Compal in Talks to Buy U.S., Taiwan Targets as PCs Slump

Compal Electronics Inc. is in talks to buy companies in Silicon Valley and Taiwan as the contract manufacturer embarks on “aggressive” acquisitions to reduce its reliance on notebook computers.

U.S. targets include a provider of network download software and a developer of 3-D printing technology, Chief Executive Officer Ray Chen said in an interview. Compal is also set to buy a stake in a Taiwan-based industrial personal-computer maker by the end of this year, he said, declining to name targets.

Compal is withstanding a slump in the global PC market by shifting more contract production to tablet computers and smartphones. Chen purchased a minority stake in Avalue Technology Inc. last year as part of a strategy to boost sales of industrial computing hardware and software in health-care, sports and fitness.

“Our intention is to invest and take more aggressive M&A into the new category,” Chen said at the company’s Taipei headquarters Monday. Compal likely will become the second-largest shareholder after the founders in the U.S. targets, before possibly increasing its stake, he said.

One target makes software to speed downloads for applications that analyze large amounts of data. Another provides technology that allows products to be prototyped using 3-D printing, Chen said. The deals would be “several million” U.S. dollars each, he said without being more specific.

Compal had NT$75 billion ($2.4 billion) in cash and equivalents at the end of last year and has no plans to conduct share buybacks, Chen said.

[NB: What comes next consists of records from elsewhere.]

-- ==== Sys2Proof/Machine/OpEvents.lean ====
section
/-! DEFINITION. The steps of ops on their engines (R186, R193-R199, R204, R205, R279, R280, R289-R291, R311, R383) and starved
pushes (R191, R296). -/

namespace Sys2Proof.Machine

/-! ### Queues (R204, R205) -/

/-- Every fence that a stop found before an op lets it pass (R321). -/
def Pkg.unfenced (p : Pkg) (k : Nat) : Bool := ((p.op k).map fun o => o.behind.all fun f => (p.fences.get [] f).isEmpty).getD true

/-- The head of a queue once markers that hold nothing back are gone. -/
def Pkg.headOf (p : Pkg) : List QItem → Option Nat
  | [] => none
  | .op k :: _ => if p.unfenced k then some k else none
  | .marker f :: r => if (p.fences.get [] f).isEmpty then p.headOf r else none

/-- Drop the leading markers that hold nothing back. -/
def dropMarkers (fences : Store (List Nat)) : List QItem → List QItem
  | [] => []
  | .op k :: r => .op k :: r
  | .marker f :: r => if (fences.get [] f).isEmpty then dropMarkers fences r else .marker f :: r

/-- The heads of the copy queues of a bench, in the order of queue number, then core. -/
def Pkg.copyHeads (p : Pkg) (b : Nat) : List Nat :=
  [0, 1, 2, 3].flatMap fun q => (List.range 8).filterMap fun i => p.headOf ((p.core (8 * b + i)).queues.get [] q)

/-- The heads of the Beryl queues of a bench. -/
def Pkg.berylHeads (p : Pkg) (b : Nat) : List Nat :=
  [0, 1, 2, 3].filterMap fun q => p.headOf ((p.bench b).bqueues.get [] q)

/-- The queue an op stands in has it at its head. -/
def Pkg.isHead (p : Pkg) (k : Nat) : Bool :=
  if isCopy k then (p.copyHeads (opBench k)).contains k else (p.berylHeads (opBench k)).contains k

/-- The op at the head of its queue leaves it. -/
def Pkg.leaveQueue (p : Pkg) (k : Nat) : Pkg :=
  let cut := fun (l : List QItem) => (dropMarkers p.fences l).filter fun x => x != .op k
  match p.op k with
  | none => p
  | some o =>
    if isCopy k then p.onCore (opCore k) fun c => { c with queues := c.queues.set [] o.queue (cut (c.queues.get [] o.queue)) }
    else p.onBench (opBench k) fun b => { b with bqueues := b.bqueues.set [] o.queue (cut (b.bqueues.get [] o.queue)) }

/-- The ops a fence of core c with a mask waits for: queued or started, not ended, of the queues it names (R205). -/
def Pkg.aheadOf (p : Pkg) (c mask : Nat) : List Nat :=
  p.ops.filterMap fun x => match x.2 with
    | some o =>
      let named := if isCopy x.1 then opCore x.1 == c && mask.testBit o.queue else opBench x.1 == c / 8 && mask.testBit (4 + o.queue)
      if named && !isOut x.1 && !o.ended && o.place != 0 then some x.1 else none
    | none => none

/-! ### Leave (R279, R383) -/

/-- The demand of an op. -/
def Op.demand (o : Op) : Nat := if o.kind = 9 then o.n / 16 else if o.kind = 8 then 8 else 4

/-- USED, CAP and RSV of a die's governor. -/
def Pkg.governor (p : Pkg) (die : Nat) : Nat × Nat × Nat :=
  let g := p.pgov.get pgovReset die
  (bits g 40 12, bits g 16 12, bits g 28 12)

/-- A request of demand d and priority p fits (R383). -/
def Pkg.fits (p : Pkg) (die d pri : Nat) : Bool :=
  let (used, cap, rsv) := p.governor die
  let limit := if pri = 0 then cap else cap - rsv
  decide (used + d ≤ limit) || (decide (limit < d) && used == 0)

/-- The waiting requests of a die: key, PRI, arrival, demand. -/
def Pkg.requests (p : Pkg) (die : Nat) : List (Nat × Nat × Nat × Nat) :=
  p.ops.filterMap fun x => match x.2 with
    | some o => match o.leaveAsked with
      | some n => if opBench x.1 / 16 = die ∧ !o.ended then some (x.1, o.pri, n, o.demand) else none
      | none => none
    | none => none

/-- A request can be granted: it fits, and none earlier of equal or lower PRI value waits. -/
def Pkg.grantable (p : Pkg) (die : Nat) (r : Nat × Nat × Nat × Nat) : Bool :=
  p.fits die r.2.2.2 r.2.1 &&
    !((p.requests die).any fun q => decide (q.2.2.1 < r.2.2.1) && decide (q.2.1 ≤ r.2.1))

/-- An op asks for leave and enters LEAVE; a request that cannot be granted at once counts in WAITS. -/
def Pkg.askLeave (p : Pkg) (k : Nat) : Pkg :=
  let q := { p with arrival := p.arrival + 1 }.onOp k fun o => { o with state := 1, leaveAsked := some p.arrival }
  let die := opBench k / 16
  match (q.requests die).find? fun r => r.1 == k with
  | none => q
  | some r =>
    if q.grantable die r then q
    else
      let g := q.pgov.get pgovReset die
      { q with pgov := q.pgov.set pgovReset die (setBits g 0 16 (bits g 0 16 + 1)) }

/-- A Beryl op that needs leave asks for it at the head of its queue (R279). -/
def Pkg.settleHeads (p : Pkg) (b : Nat) : Pkg :=
  (p.berylHeads b).foldl (fun p k =>
    match p.op k with
    | some o => if o.state = 0 ∧ o.kind ≤ 9 ∧ o.leaveHeld = 0 ∧ o.leaveAsked.isNone then p.askLeave k else p
    | none => p) p

/-- LEAVE_GRANT: of the requests that can be granted, the first in order of PRI, then arrival, gets its units (R383). -/
def execLeaveGrant (die : Nat) (s : State) : Out :=
  let s0 := (List.range 16).foldl (fun (s : State) i => s.updBy .hub fun p => p.settleHeads (16 * die + i)) s
  let ok := (s0.pkg.requests die).filter fun r => s0.pkg.grantable die r
  let best := ok.foldl (fun (b : Option (Nat × Nat × Nat × Nat)) r =>
    match b with
    | none => some r
    | some x => if r.2.1 < x.2.1 ∨ (r.2.1 = x.2.1 ∧ r.2.2.1 < x.2.2.1) then some r else some x) none
  match best with
  | none => .next s0
  | some r =>
    .next (s0.updBy (.op r.1) fun p =>
      let g := p.pgov.get pgovReset die
      { p with pgov := p.pgov.set pgovReset die (setBits g 40 12 (bits g 40 12 + r.2.2.2)) }.onOp r.1 fun o =>
        { o with leaveAsked := none, leaveHeld := r.2.2.2 })

/-! ### From the FIFO into a queue (R191, R205, R280) -/

/-- The commands at the heads of a bench's FIFOs that enter one of the Beryl queues of a mask (R262). -/
def Pkg.entering (p : Pkg) (b mask : Nat) : Nat :=
  ((List.range 8).filter fun i => match (p.core (8 * b + i)).fifo with
    | .op k :: _ => !isCopy k && mask.testBit (((p.op k).map (·.queue)).getD 0)
    | .fence m _ :: _ => (List.range 4).any fun q => mask.testBit q && m.testBit (4 + q)
    | [] => false).length

/-- An op enters its queue; one that a stop found SUSPENDED before it had started reads its descriptor or its A once more (R286). -/
def Pkg.enterOp (p : Pkg) (k : Nat) (o : Op) : Pkg :=
  let q := p.onOp k fun o => { o with place := 1, state := if o.state = 3 ∧ !o.stopped then num (o.kind == 9) else o.state }
  if isCopy k then q.onCore (opCore k) fun c => { c with queues := c.queues.set [] o.queue (c.queues.get [] o.queue ++ [.op k]) }
  else q.onBench (opBench k) fun x => { x with bqueues := x.bqueues.set [] o.queue (x.bqueues.get [] o.queue ++ [.op k]) }

/-- A fence of a core places its markers (R205). -/
def Pkg.enterFence (p : Pkg) (core mask : Nat) : Pkg :=
  let id := p.fenceN
  let mark := fun (l : List QItem) => l ++ [.marker id]
  ({ p with fences := p.fences.set [] id (p.aheadOf core mask), fenceN := id + 1 }.onCore core fun c =>
    { c with
      queues := (List.range 4).foldl (fun (m : Store (List QItem)) i =>
        if mask.testBit i then m.set [] i (mark (m.get [] i)) else m) c.queues }).onBench (core / 8) fun x =>
      { x with
        bqueues := (List.range 4).foldl (fun (m : Store (List QItem)) i =>
          if mask.testBit (4 + i) then m.set [] i (mark (m.get [] i)) else m) x.bqueues }

/-- The oldest command leaves a core's FIFO. -/
def Pkg.popFifo (p : Pkg) (core : Nat) : Pkg := p.onCore core fun c => { c with fifo := c.fifo.drop 1 }

/-- Whose work the entering of a command is. -/
def Cmd.actor : Cmd → Actor
  | .op key => .op key
  | .fence _ n => .thread n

Shares of Compal were unchanged at NT$27.05 at the close, after dropping as much as 1.7 percent earlier in Taipei trading. The benchmark Taiex index fell. The stock has climbed 22 percent this year, outperforming a 3.6 percent gain in the Taiex.

Hewlett-Packard

Compal is the largest contract manufacturer of notebooks after local rival Quanta Computer Inc. The company’s customers include Lenovo Group Ltd., Hewlett-Packard Co. and Dell Inc.

Non-PC products accounted for 23 percent of sales last year, with Compal expecting that to pass 30 percent this year.

Global PC industry shipments fell 6.7 percent to 68.5 million units in the March quarter, market researcher IDC said in a statement Monday.

Compal’s move beyond PCs has shown mixed success, with the company landing some orders to make Apple Inc.’s iPad mini and tablets for Amazon.com Inc. Its smartphone client list is limited to smaller players such as HTC Corp., Microsoft Corp.’s Nokia business, and Sony Corp.

Winning orders from Micromax Informatics Ltd., the biggest India-based smartphone maker, and China’s Coolpad Group Ltd. will help double phone shipments to 35 million this year, while notebook sales volume will post only small growth to about 44 million, he said. Compal’s smartphone sales will outpace notebooks next year, Chen said.